→ SUPPLIED RECORDS
-- ==== Sys2Proof/Machine/Parametric.lean ====
section
/-! DEFINITION. The WFB with any parameters. 00_scope.md R8 has a model take each parameter as an argument: these are
the commands, the step and the machine of a WFB built with the parameters `P`. `exec`, `step` and `core` are the case
`P = params` (log entry 4). CFG_WR and BQ_CLEAR read no parameter. -/

namespace Sys2Proof.Machine

/-- Run the rule of one command with the parameters `P` (60_exceptions.md R144). -/
def execWith (P : Params) (i : Instr) (s : State) : Answer :=
  match i with
  | .cfgWr reg => execCfgWr reg s
  | .cfgRd reg => cfgRdCmd P reg s
  | .mcsInfo mcs => mcsInfoCmd P mcs s
  | .blockPlan mcs => blockPlanCmd P mcs s
  | .serialize => serializeCmd P s
  | .deserialize => deserializeCmd P s
  | .segment => segmentCmd P s
  | .reassemble => reassembleCmd P s
  | .bqPush => bqPushCmd P s
  | .bqClear => execBqClear s
  | .timingInit => timingInitCmd P s
  | .dataRate mcs => dataRateCmd P mcs s
  | .blockTime mcs => blockTimeCmd P mcs s
  | .burstTime mcs => burstTimeCmd P mcs s
  | .nrSymbols mcs => nrSymbolsCmd P mcs s
  | .nrBytes mcs => nrBytesCmd P mcs s

/-- One step of the WFB with the parameters `P`: the next host event (R144; 70_reset_and_hazards.md R163). -/
def stepWith (P : Params) (s : State) : Answer := takeEvent (execWith P) s

/-- The WFB with the parameters `P`. A reset does not change the parameters (70_reset_and_hazards.md R163), so every WFB
has the same state after it. -/
def coreWith (P : Params) : Host.Core :=
  { State := State, Fault := Fault, Refusal := Refusal, step := stepWith P, reset := State.reset }

end Sys2Proof.Machine
end

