/-- A halted machine leaves its state only by a reset: every other step keeps HALTED, the cause and everything else of
10_state.md R15 (60_exceptions.md R156; 70_reset_and_hazards.md R164). That the step takes the event from the inbox, that
an idle step changes nothing and that the count stays are the model's (log entries 1, 2 and 3). -/
def Obligations.OnlyResetLeavesTheHalt : Prop :=
  ∀ s t : State, s.halted = true → step s = .next t → (∀ rest, s.inbox ≠ .reset :: rest) →
    t = { s with inbox := s.inbox.tail, dout := t.dout }

/-- A reset event, from any state, puts every piece of the state of 10_state.md R15 to its reset value
(70_reset_and_hazards.md R163, R164). That it is an event in the inbox and keeps what the host presented after it is the
model's (log entries 1 and 12). -/
def Obligations.ResetEventRestores : Prop :=
  ∀ (s : State) (rest : List HostEvent), s.inbox = .reset :: rest →
    ∃ t, step s = .next t ∧ t.inbox = rest ∧
      t.cfg = { bw := 0, fft := 0, gnum := 0, gden := 0, frameCode := 0 } ∧ t.tv = false ∧
      t.tcfg = { bw := 0, fft := 0, gnum := 0, gden := 0, frameCode := 0 } ∧
      t.r = { r0 := 0, r1 := 0, r2 := 0, r3 := 0 } ∧
      t.halted = false ∧ t.cerr = 0 ∧ t.fcause = 0 ∧ t.bq = []

/-- The reset values of the table of 10_state.md R30. -/
def Obligations.ResetStateHoldsTheTable : Prop :=
  State.reset.cfg = { bw := 0, fft := 0, gnum := 0, gden := 0, frameCode := 0 } ∧
  State.reset.tv = false ∧
  State.reset.tcfg = { bw := 0, fft := 0, gnum := 0, gden := 0, frameCode := 0 } ∧
  State.reset.r = { r0 := 0, r1 := 0, r2 := 0, r3 := 0 } ∧
  State.reset.halted = false ∧ State.reset.cerr = 0 ∧ State.reset.fcause = 0 ∧
  State.reset.bq = [] ∧ bqLevel State.reset = 0

/-- Every command and every step answers a next state: no command waits, faults or is refused (60_exceptions.md
R144). -/
def Obligations.EveryStepAnswersNext : Prop :=
  (∀ (i : Instr) (s : State), ∃ t, exec i s = .next t) ∧ ∀ s : State, ∃ t, step s = .next t

/-! ### Failures -/

/-- A fatal is precise: the state of 10_state.md R15 after it is the state before and the three STATUS writes of R148
(60_exceptions.md R151). That the transaction and its operands leave the port and that it is counted are the model's (log
entries 1 and 3). -/
def Obligations.FatalIsPrecise : Prop :=
  ∀ s t : State, s.halted = false → step s = .next t → t.halted = true →
    t = { s with
      halted := true, fcause := t.fcause, cerr := 0, dout := .none, inbox := s.inbox.tail, a0 := 0, a1 := 0,
      din := .none, completed := s.completed + 1 } ∧
    1 ≤ t.fcause.toNat ∧ t.fcause.toNat ≤ 7

/-- A command error is precise: CERR holds an assigned code, the results are 0, DOUT is NONE, and nothing else of the
state of 10_state.md R15 changed (60_exceptions.md R152, R155). That the transaction and its operands leave the port and
that it is counted are the model's (log entries 1 and 3). -/
def Obligations.CommandErrorIsPrecise : Prop :=
  ∀ (s t : State) (x : Transaction) (rest : List HostEvent),
    s.halted = false → s.inbox = .present x :: rest → step s = .next t → t.cerr ≠ 0 →
    t = { s with
      cerr := t.cerr, r := { r0 := 0, r1 := 0, r2 := 0, r3 := 0 }, dout := .none, inbox := rest, a0 := 0, a1 := 0,
      din := .none, completed := s.completed + 1 } ∧
    t.cerr.toNat ≤ 0x0B

/-- Every class M command with MCS code 7 halts with UNKNOWN_MCS, whatever TV and the operands are, and code 7 selects
no row of any table (41_mcs_table.md R84). -/
def Obligations.UnknownMcsHalts : Prop :=
  (∀ P : Params, mcsRow P .code7 = none) ∧
  ∀ (s : State), ∀ mk ∈ [Instr.mcsInfo, .blockPlan, .dataRate, .blockTime, .burstTime, .nrSymbols, .nrBytes],
    HaltsWith (exec (mk .code7) s) s 0x01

→ WHAT YOU ARE ASKED TO DO
Above are the records. Copy the lines beginning at the one that has "1 ≤ t.fcause.toNat ∧ t.fcause.toNat ≤ 7" and ending with the one that has "State), ∀ mk", unchanged.

→ RESULT
    1 ≤ t.fcause.toNat ∧ t.fcause.toNat ≤ 7

/-- A command error is precise: CERR holds an assigned code, the results are 0, DOUT is NONE, and nothing else of the
state of 10_state.md R15 changed (60_exceptions.md R152, R155). That the transaction and its operands leave the port and
that it is counted are the model's (log entries 1 and 3). -/
def Obligations.CommandErrorIsPrecise : Prop :=
  ∀ (s t : State) (x : Transaction) (rest : List HostEvent),
    s.halted = false → s.inbox = .present x :: rest → step s = .next t → t.cerr ≠ 0 →
    t = { s with
      cerr := t.cerr, r := { r0 := 0, r1 := 0, r2 := 0, r3 := 0 }, dout := .none, inbox := rest, a0 := 0, a1 := 0,
      din := .none, completed := s.completed + 1 } ∧
    t.cerr.toNat ≤ 0x0B

/-- Every class M command with MCS code 7 halts with UNKNOWN_MCS, whatever TV and the operands are, and code 7 selects
no row of any table (41_mcs_table.md R84). -/
def Obligations.UnknownMcsHalts : Prop :=
  (∀ P : Params, mcsRow P .code7 = none) ∧
  ∀ (s : State), ∀ mk ∈ [Instr.mcsInfo, .blockPlan, .dataRate, .blockTime, .burstTime, .nrSymbols, .nrBytes],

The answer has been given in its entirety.